Enterprises that use endpoint security and management technologies face a problem of growing marketplace “sprawl,” as new tools proliferate and options multiply, according to a study released by the Enterprise Services Group.
Between the ongoing influence of remote work and Internet of Things (IoT), the number and diversity of devices that have to be managed by endpoint security tools is on the rise. As a consequence, the number of available tools to manage them has also risen.
An ESG survey of 380 security professionals, commissioned by cybersecurity company Syxsense, showed that companies using larger numbers of different tools to manage their endpoints had larger proportions of unmanaged endpoints, compared to those with fewer. Put simply, the complexity of the current-day device environment is leading to worse security, according to the research.
Diversity of devices increase
Device diversity, in particular, has increased sharply of late. While Windows PCs were still the most common devices under management, with 65 per cent of survey respondents saying they were managing one or more such devices, IoT devices were the second-most common, at 61 per cent for general purpose devices and 54 per cent for specialised gadgets.
Chromebooks, Android devices, and phones and tablets running iOS were also common devices under management.

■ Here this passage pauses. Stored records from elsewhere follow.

/-- One of the 65,536 command slots of the queue manager (R16, R324). -/
structure CmdSlot where
  /-- submission queue identifier -/
  sqid    : Nat
  /-- the 16 dwords of the entry -/
  entry   : List Word
  /-- the pieces the data pointer names, as addresses and lengths (R325) -/
  pieces  : List (Nat × Nat)
  /-- device time of the fetch -/
  fetched : Nat
  phase   : SlotPhase
  /-- the channel it was routed to, if any -/
  chan    : Option Nat
  /-- the cancel request outstanding for it -/
  cancel  : Option CancelCause
  /-- the channel's answer, CANCELLED = true, once it has arrived at the slot or is on its way -/
  answer  : Option Bool
  /-- the base of BAR4 in force at the fetch (R306) -/
  bar4    : Nat
  /-- data that has arrived for a Write, by byte offset in its transfer -/
  data    : List (Nat × List Byte)
  /-- dropped by a reset while work it started goes on: it ends without a completion (R311, R353) -/
  silent  : Bool
  deriving DecidableEq, Repr

/-- A submission queue (R323). -/
structure SubQueue where
  base : Nat
  size : Nat
  cqid : Nat
  head : Nat
  tail : Nat
  deriving DecidableEq, Repr

/-- A completion queue (R323). -/
structure CplQueue where
  base  : Nat
  size  : Nat
  head  : Nat
  tail  : Nat
  phase : Bool
  iv    : Nat
  ien   : Bool
  deriving DecidableEq, Repr

/-- One outstanding read of host memory: the piece of a Write command's data a tag stands for (R303). -/
structure ReadReq where
  slot : Nat
  chan : Nat
  addr : Nat
  /-- byte offset in the command's transfer -/
  ofs  : Nat
  len  : Nat
  got  : List Byte
  /-- device time of its issue -/
  since : Nat
  /-- discarded: a late completion is dropped without error (R305, R309, R311, R12) -/
  dead : Bool
  deriving DecidableEq, Repr

/-- One entry of the Error Information log (standard layout): error count, queue, command, status, LBA, namespace. -/
structure ErrEntry where
  count  : Nat
  sqid   : Nat
  cid    : Nat
  status : Nat
  lba    : Nat
  nsid   : Nat
  deriving DecidableEq, Repr

/-- One entry of the Lost Data log (Table 11-18); `lba` carries NO_LBA in bit 31. -/
structure LostEntry where
  num    : Nat
  time   : Nat
  pcn    : Nat
  lba    : Nat
  nsid   : Nat
  reason : Nat
  deriving DecidableEq, Repr

/-- One entry of the Event Trace log (R360). -/
structure TraceEntry where
  num  : Nat
  time : Nat
  chan : Nat
  page : Nat
  bit  : Nat
  err  : Nat
  info : Nat
  deriving DecidableEq, Repr

/-- The counts of the SMART / Health log of one namespace (R359). -/
structure Smart where
  blocksRead    : Nat
  blocksWritten : Nat
  reads         : Nat
  writes        : Nat
  mediaErrors   : Nat
  deriving DecidableEq, Repr

/-- An access to BAR2 that waits for the wake of its channel, or behind one that does (R307, R392). -/
inductive Access where
  | read (addr size : Nat)
  | write (addr : Nat) (value : Word)
  deriving DecidableEq, Repr

/-- An access to BAR4 that waits likewise; it keeps the entry in force when its header arrived (R315). -/
inductive WinAccess where
  | read (ofs entry len : Nat)
  | write (ofs entry : Nat) (data : List (Option Byte))
  deriving DecidableEq, Repr

/-- The PCI Express function and the NVMe controller. -/
structure Front where
  /-- configuration space dwords that differ from their reset value, by offset -/
  cfg       : SMap Nat
  /-- NVMe registers CC, AQA, ASQ, ACQ by offset, where they differ from 0 -/
  nvme      : SMap Nat
  rdy       : Bool
  cfs       : Bool
  shst      : Nat
  pp        : Bool
  /-- PERST# low, or the link in hot reset or down -/
  inReset   : Bool
  /-- FLR running up to step 5 of Table 10-6 -/
  flr       : Bool
  /-- Bus Master Enable stall running (R309), and expired (R310) -/
  bmeStall  : Bool
  bmeOver   : Bool
  /-- device time at which Bus Master Enable was cleared -/
  bmeSince  : Nat
  /-- posted requests held back while Bus Master Enable is clear, oldest first -/
  held      : List Out
  sqs       : SMap SubQueue
  cqs       : SMap CplQueue
  slots     : SMap CmdSlot
  /-- slots retired by an uncorrectable queue manager SRAM error (R377) -/
  retired   : List Nat
  reads     : SMap ReadReq
  /-- reads waiting for a tag, oldest first (R303) -/
  readQ     : List ReadReq
  /-- tags timed out and the device time from which each may be used again (R305) -/
  deadTags  : List (Nat × Nat)
  /-- the queue whose turn it is, and entries taken in this turn (R324) -/
  arb       : Nat
  burst     : Nat
  /-- outstanding Asynchronous Event Requests, oldest first -/
  aers      : List Nat
  /-- events queued for an Asynchronous Event Request: type, information, log page -/
  events    : List (Nat × Nat × Nat)
  /-- event types masked until their log page is read: type, log page (R357) -/
  masked    : List (Nat × Nat)
  /-- Changed Namespace List (log 0x04) -/
  changed   : List Nat
  /-- namespaces active when the controller was last disabled (R353) -/
  wasActive : Nat
  /-- feature values by key, where they differ from their default (Table 11-19) -/
  feats     : SMap Nat
  /-- interrupt coalescing: completions waiting per vector (feature 0x08) -/
  coalesced : SMap Nat
  /-- MSI-X pending bits (R301) -/
  pba       : SMap Bool
  /-- Error Information log, newest first -/
  errLog    : List ErrEntry
  errCount  : Nat
  /-- Lost Data log, oldest first -/
  lost      : List LostEntry
  lostNext  : Nat
  lostDrop  : Nat
  /-- Event Trace, newest first (log 0xC5) -/
  trace     : List TraceEntry
  traceNext : Nat
  /-- by channel -/
  smart     : Vector Smart 16
  /-- normal shutdown under way (R354) -/
  shutting  : Bool
  /-- inbound requests to BAR2 and to BAR4 that wait for a wake, in the order their headers arrived (R307) -/
  q2        : List Access
  q4        : List WinAccess
  /-- read arbitration: the channel whose turn it is, its grants in this turn, and how often each channel was passed over (R320, R450) -/
  turn      : Nat
  grants    : Nat
  passed    : SMap Nat
  /-- the link in L2, and WAKE# asserted (R298) -/
  l2        : Bool
  wakePin   : Bool
  /-- the latency tolerance last reported, in µs; 0 before the first message (R297) -/
  ltr       : Nat
  deriving DecidableEq, Repr

/-- The security core, the key store, the boot flash and the debug port (chapter 14). -/
structure Security where
  /-- boot flash bytes that differ from the board maker's programming -/
  flash     : SMap Byte
  /-- the fused minimum SVN raised since, if any (R419) -/
  svn       : Option Nat
  /-- SVN to fuse once the trial count is cleared (R419) -/
  svnDue    : Option Nat
  /-- pieces received since the staging area was erased: offset, length (R417) -/
  staged    : List (Nat × Nat)
  /-- the next Download erases the staging area (R417) -/
  eraseDue  : Bool
  /-- archive keys held, in load order: identifier, key (R421) -/
  keys      : List (Nat × List Byte)
  /-- a challenge is valid, and its 48 bytes (R431) -/
  challenge : Option (List Byte)
  chalNext  : Nat
  /-- draws made from the random bit generator -/
  draws     : Nat
  tamperLow : Bool
  /-- the 1-bit bypass register of the debug port (R496) -/
  bypass    : Bool
  /-- bundle running: slot, header fields version, svn -/
  running   : Option Nat
  /-- slot to activate at the next controller reset, FLR or PERST# (R355) -/
  actDue    : Option Nat
  /-- an activation in progress (R355): the Commit's slot (65,536 for one a reset began), firmware slot, next channel to switch -/
  activating : Option (Nat × Nat × Nat)
  /-- a channel has faulted since that activation began -/
  actBad    : Bool
  deriving DecidableEq, Repr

Overall, however, respondents said that the task of keeping their devices managed has gotten easier in the past two years. Over half — 56 per cent — said that endpoint security is either “somewhat” or “much” easier to handle today as compared to two years ago, while 58 per cent said the same about endpoint management.

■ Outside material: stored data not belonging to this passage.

-- ==== Sys2Proof/Machine/Queues.lean ====
section
/-! DEFINITION. Queues, fetching, completion posting, Abort and Asynchronous Event Request (R322 to R326, R349 to R357). -/

namespace Sys2Proof.Machine
open Sys2Proof

/-- The outcome of a command that always goes on. -/
abbrev Res := Host.Outcome State Fault Refusal

/-- NVMe registers: CC at 0x14, AQA at 0x24, ASQ at 0x28, ACQ at 0x30 (NVMe 2.0 offsets). -/
def State.cc (s : State) : Nat := SMap.get s.front.nvme 0x14 0

/-- Put a register of the NVMe block. -/
def State.putNvme (s : State) (off v : Nat) : State :=
  s.modFront fun f => { f with nvme := SMap.put f.nvme off 0 v }

/-- The submission queue being deleted by a Delete command still executing, if any. -/
def State.deleting (s : State) (q : Nat) : Bool :=
  s.front.slots.any fun e => e.2.isAdmin && e.2.opcode == 0x00 && e.2.phase == .executing && bitsAt (e.2.dw 10) 0 16 == q

/-- CREATE_IO_COMPLETION_QUEUE (R323): QID and QSIZE in Dword 10, PC, IEN and vector in Dword 11. -/
def createCq (s : State) (k : Nat) (c : CmdSlot) : State :=
  let qid := bitsAt (c.dw 10) 0 16
  let qsize := bitsAt (c.dw 10) 16 16
  let iv := bitsAt (c.dw 11) 16 16
  if qid = 0 ∨ qid > 64 ∨ (SMap.find? s.front.cqs qid).isSome then s.finish k stInvalidQid
  else if qsize = 0 ∨ qsize > 4095 then s.finish k stInvalidQSize
  else if !bitAt (c.dw 11) 0 ∨ iv > 63 then s.finish k stInvalidField
  else
    let q : CplQueue := ⟨c.dw 6 / 4 * 4 + 2 ^ 32 * c.dw 7, qsize + 1, 0, 0, true, iv, bitAt (c.dw 11) 1⟩
    (s.modFront fun f => { f with cqs := SMap.insert f.cqs qid q }).finish k stSuccess

def execCreateIoCq (k : Nat) (s : State) : Res :=
  match s.cmd? k true 0x05 with
  | some c => .next (createCq s k c)
  | none => .next s

/-- CREATE_IO_SUBMISSION_QUEUE (R323): QPRIO is ignored. -/
def createSq (s : State) (k : Nat) (c : CmdSlot) : State :=
  let qid := bitsAt (c.dw 10) 0 16
  let qsize := bitsAt (c.dw 10) 16 16
  let cqid := bitsAt (c.dw 11) 16 16
  if qid = 0 ∨ qid > 64 ∨ (SMap.find? s.front.sqs qid).isSome then s.finish k stInvalidQid
  else if qsize = 0 ∨ qsize > 4095 then s.finish k stInvalidQSize
  else if !bitAt (c.dw 11) 0 then s.finish k stInvalidField
  else if cqid = 0 ∨ (SMap.find? s.front.cqs cqid).isNone then s.finish k stCqInvalid
  else
    let q : SubQueue := ⟨c.dw 6 / 4 * 4 + 2 ^ 32 * c.dw 7, qsize + 1, cqid, 0, 0⟩
    (s.modFront fun f => { f with sqs := SMap.insert f.sqs qid q }).finish k stSuccess

def execCreateIoSq (k : Nat) (s : State) : Res :=
  match s.cmd? k true 0x01 with
  | some c => .next (createSq s k c)
  | none => .next s

/-- DELETE_IO_COMPLETION_QUEUE (R326): refused while a submission queue uses it. -/
def deleteCq (s : State) (k : Nat) (c : CmdSlot) : State :=
  let qid := bitsAt (c.dw 10) 0 16
  if qid = 0 ∨ (SMap.find? s.front.cqs qid).isNone then s.finish k stInvalidQid
  else if s.front.sqs.any (fun e => e.2.cqid == qid) then s.finish k stInvalidQueueDeletion
  else (s.modFront fun f => { f with cqs := SMap.erase f.cqs qid }).finish k stSuccess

Roughly a third of organisations said that they had experienced multiple endpoint-related security incidents. Of those, 54 per cent said that more than 20 per cent of their overall endpoints were unmanaged, while 83 per cent put that figure at between 11 per cent and 20 per cent. More unmanaged endpoints, in short, appear to lead to a greater likelihood of a cyber attack.
Implementing dedicated endpoint protection solutions has a correspondingly positive effect on security, as 44 per cent of respondents said that they discovered unsecured systems when putting such products into production, and 40 per cent said that they found sensitive data in places where it should not be.

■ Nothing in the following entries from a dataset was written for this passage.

/-- Code a staged block and append it (R107, R274 to R284). -/
def State.codeStaged (s : State) (c : Fin 16) (d : Disc) (b : Block) : State :=
  let key := if d.keyed then (s.ch c).xtsKey else none
  let s1 := if key.isSome then s.incSat (chRg c) F.XTS_BLK_ENC else s
  if d.direct then s1.modWr c fun w => w.append d b (directBlock key b.lba b.data) 3
  else
    let k := codeBlock (s.coder c d.compress) b.data
    let s2 := if k.failed then (s1.incSat (chRg c) F.CMP_CHECK_FAIL).cirq c 0x38 2 else s1
    let s3 := s2.incSat (chRg c) (if k.method = 1 then F.CMP_BLK_HS else if k.method = 2 then F.CMP_BLK_DEFL else F.CMP_BLK_RAW)
    s3.modWr c fun w => w.append d b (storedBlock key b.lba b.crc k) k.method

/-- Take the next staged block (R107, R109). -/
def State.takeBlock (s : State) (c : Fin 16) (d : Disc) (b : Block) : State :=
  let s0 := if (s.ch c).wr.startsPiece b && (s.ch c).wr.breaksGroup b then s.modWr c fun w => w.close false false else s
  (if b.bad then s0.takePoisoned c d b else s0.codeStaged c d b).modWr c fun w => w.closeLong b

/-- The next staged block assembly has not taken. -/
def WriteChain.nextUntaken (w : WriteChain) : Option Block := w.blocks.find? fun b => !b.taken

/-- Whether the partly filled cluster must reach the media (R110). -/
def WriteChain.mustClose (w : WriteChain) : Bool :=
  match w.cur with
  | some k => k.blocks.any (· < w.forceTo)
  | none => false

/-- Assemble until a cluster closes or staged blocks run out; a partly filled cluster closes only under R110. On a Direct disc a
forced-out cluster raises the write pointer to the next multiple of 16 (R56). R56 names Flush, Unmount, Seal and host-lost shutdown; that
the idle timeout of R110 raises it as well is a DESIGN CHOICE (log 177): the cluster it forces out is as short. The first argument bounds
the blocks taken. -/
def assembleLoop (c : Fin 16) (d : Disc) (had : Nat) : Nat → State → State
  | 0, s => s
  | n + 1, s =>
    let w := (s.ch c).wr
    if w.ready.length > had then s
    else match w.nextUntaken with
      | some b => assembleLoop c d had n (s.takeBlock c d b)
      | none =>
        if w.mustClose then
          let s1 := s.modWr c fun w => w.close false false
          if d.direct && d.nextLba % 16 != 0 then
            let up := (d.nextLba + 15) / 16 * 16
            s1.modDisc c fun x => { x with nextLba := up, holes := x.holes ++ [(d.nextLba, up - d.nextLba)] }
          else s1
        else s

/-- Assembly may run: a writable disc is mounted and the channel has its keys (R286, R428). -/
def State.mayAssemble (s : State) (c : Fin 16) : Bool :=
  match (s.ch c).disc with
  | none => false
  | some d => d.writable && !(s.ch c).keysLost && (s.ch c).fence == 0 && (!d.keyed || (s.ch c).xtsKey.isSome)

/-- CLUSTER_ASSEMBLY (R107): the next cluster is assembled. A disc that requested a key gets it first, and waits for it (R283). -/
def assemble (c : Fin 16) (s : State) : State :=
  if !s.mayAssemble c then s
  else
    let s1 := if (s.ch c).wr.nextUntaken.isSome then s.makeKey c else s
    match (s1.ch c).disc with
    | none => s1
    | some d => if d.owesKey then s1 else assembleLoop c d (s1.ch c).wr.ready.length ((s1.ch c).wr.blocks.length + 2) s1

/-! Commitment (R112). -/

/-- Whether a content may be committed now: while a checkpoint runs, only clusters of a begun DATA group, replacements, and the
checkpoint's own MAP clusters (R111, R255). -/
def WriteChain.allowed (w : WriteChain) (k : Content) : Bool :=
  match w.ckpt with
  | none => true
  | some _ => k.kind == .map || k.kind == .pad || (SMap.find? w.groupIds k.group).isSome || k.supersedes != 0

/-- The continuation sequence a content fixes at its commitment (R112): the number its tail will carry, behind the contents, replacements
among them, that stand before the tail in the queue. `none` where the tail has not been assembled: such a content is not committed yet
(DEDUCED, log 178). A replacement keeps its own. -/
def WriteChain.contAt (w : WriteChain) (k : Content) : Option Nat :=
  if !k.cont then some k.contSeq
  else k.blocks.getLast?.bind fun b =>
    (((w.ready.erase k).filter fun x => w.allowed x || x.tailOf b).findIdx? (Content.tailOf b)).map (w.seq + 1 + ·)

/-- The next content to commit, with its continuation sequence: the tail whose number is reserved and due, else the first that R255 allows
and that takes no reservation (R112). -/
def WriteChain.next? (w : WriteChain) : Option (Content × Nat) :=
  (match w.tail with
   | some (n, b) =>
     if n = w.seq then w.ready.find? (Content.tailOf b) else w.ready.find? fun k => w.allowed k && !k.tailOf b && !k.cont
   | none => w.ready.find? w.allowed).bind fun k => (w.contAt k).map fun n => (k, n)

/-- Commit the next content to the next position: numbered, timed, its continuation fixed and reserved, and encoded (R112). The levels of
its position are staged ahead (R128). -/
def State.commitNext (s : State) (c : Fin 16) (link : Bool) : Option State :=
  let w := (s.ch c).wr
  if w.weakCal.isSome || (s.ch c).keysLost then none
  else match w.next? with
    | none => none
    | some (k, n) =>
      let pcn := s.cr c F.WRC_WPTR
      let p : Placed := ⟨pcn, w.seq, s.plat.time, link, { k with contSeq := n }, false, false⟩
      let s1 := (s.modWr c fun w => { w with
        ready := w.ready.erase k, placed := w.placed ++ [p], seq := w.seq + 1
        tail := if k.cont then k.blocks.getLast?.map fun b => (n, b) else if w.tail.elim false (·.1 == p.seq) then none else w.tail }).cw c
        F.WRC_WPTR (userFrom (pcn + 1))
      let s2 := s1.modWr c fun w => { w with ckpt := w.ckpt.map fun q =>
        if (k.kind == .map && leNat (k.spec.drop 4 |>.take 4) == 0 && k.supersedes == 0)
        then { q with seq := p.seq, pcn := pcn, start := p.seq - 1 } else q }
      some (s2.levelsFor c pcn)

/-- The group identifier of a content: fixed when a cluster of its group is first begun (R108). -/
def WriteChain.gid (w : WriteChain) (k : Content) (seq : Nat) : Nat :=
  if k.kind == .data || k.kind == .map then (SMap.find? w.groupIds k.group).getD seq else seq

/-- A committed cluster is begun: its number is the one R45 assigns to it, its group's identifier is fixed (R108), its levels are committed to
the driver (R128), and its frames and pulses go out. -/
def State.begin_ (s : State) (c : Fin 16) (p : Placed) : State :=
  let gid := (s.ch c).wr.gid p.content p.seq
  let grouped := p.content.kind == .data || p.content.kind == .map
  let s0 := (s.levelsFor c p.pcn).commitLevels c
  let frames := p.frames gid
  let s1 := (s0.answer (.cluster c.val p.pcn frames)).emitGates c p.pcn frames
  let s2 := s1.modWr c fun w => { w with
    placed := w.placed.map fun q => if q.seq == p.seq then { q with begun := true } else q
    groupIds := if grouped then SMap.insert w.groupIds p.content.group gid else w.groupIds
    since := if p.content.kind == .data then w.since + 65536 else w.since }
  let s3 := s2.modCh c fun x => { x with rd := { x.rd with writeAged := false } }
  s3.modDisc c fun d => { d with lastPcn := p.pcn, blank := false }

/-- The next content is committed behind the cluster that begins; with none ready the session ends after this cluster, an underrun where
staged blocks still wait for assembly (R288). -/
def State.commitBehind (s : State) (c : Fin 16) : State :=
  match s.commitNext c false with
  | some s1 => s1
  | none =>
    let w := (s.ch c).wr
    let more := w.nextUntaken.isSome && w.ckpt.isNone && w.weakCal.isNone
    let s1 := if more then (s.incSat (chRg c) F.CMP_UNDERRUN).cirq c 0x38 3 else s
    (s1.modWr c WriteChain.dropReserved).setSession c .ending

/-- Whether the cluster that is about to begin adds a slip that no anchor of the pending ones could carry (R55): a PAD cluster, or one
superseded already (R134). -/
def State.slipFirst (s : State) (c : Fin 16) (p : Placed) : Bool :=
  match (s.ch c).disc with
  | none => false
  | some d => d.direct && (p.dead || p.content.kind == .pad) && d.newSlips.length ≥ slipMax && d.anchorsLeft ≥ 4 && s.mayWrite c

/-! Stopping (R137 to R140). -/

/-- Assert the kill line for a hardware cause (R129). -/
def State.assertKill (s : State) (c : Fin 16) (why : Nat) : State :=
  let s1 := s.modWr c fun w => { w with killWhy := if w.killWhy.contains why then w.killWhy else w.killWhy ++ [why] }
  let s2 := s1.wrs (chRg c) [(F.LDI_STS_KILL_LATCH, 1)]
  if s2.cr c F.LDI_STS_KILL_PIN = 1 then s2
  else ((s2.answer (.kill c.val true)).cw c F.LDI_STS_KILL_PIN 1).cirq c 0x32 2

/-- The kill line follows `LDI.CTL.KILL` and the latch (R129). -/
def State.showKill (s : State) (c : Fin 16) : State :=
  let v := if s.cr c F.LDI_CTL_KILL = 1 ∨ s.cr c F.LDI_STS_KILL_LATCH = 1 ∨ (s.ch c).wr.ldi.held ∨ (s.ch c).st = .bivouac
    ∨ !(s.ch c).powered then 1 else 0
  if s.cr c F.LDI_STS_KILL_PIN = v then s
  else
    let s1 := (s.answer (.kill c.val (v == 1))).cw c F.LDI_STS_KILL_PIN v
    if v = 1 then s1.cirq c 0x32 2 else s1

/-- One of the Media Quality log's counts since mount. -/
def State.quality (s : State) (c : Fin 16) (i : Nat) : State :=
  s.modCh c fun x => { x with rd := { x.rd with quality := x.rd.quality.set i (x.rd.quality.getD i 0 + 1) } }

The biggest individual challenges in endpoint management, according to ESG’s data, centre on patch management. Over a third — or 34 per cent — of respondents said that a major challenge in this area was aligning IT and security priorities for patching, while a similar number said that tracking specific vulnerabilities and patch management were the most serious issue.
Unpatchable vulnerabilities were rated as highly difficult by 31 per cent, while automating the endpoint management workflow was cited by 30 per cent.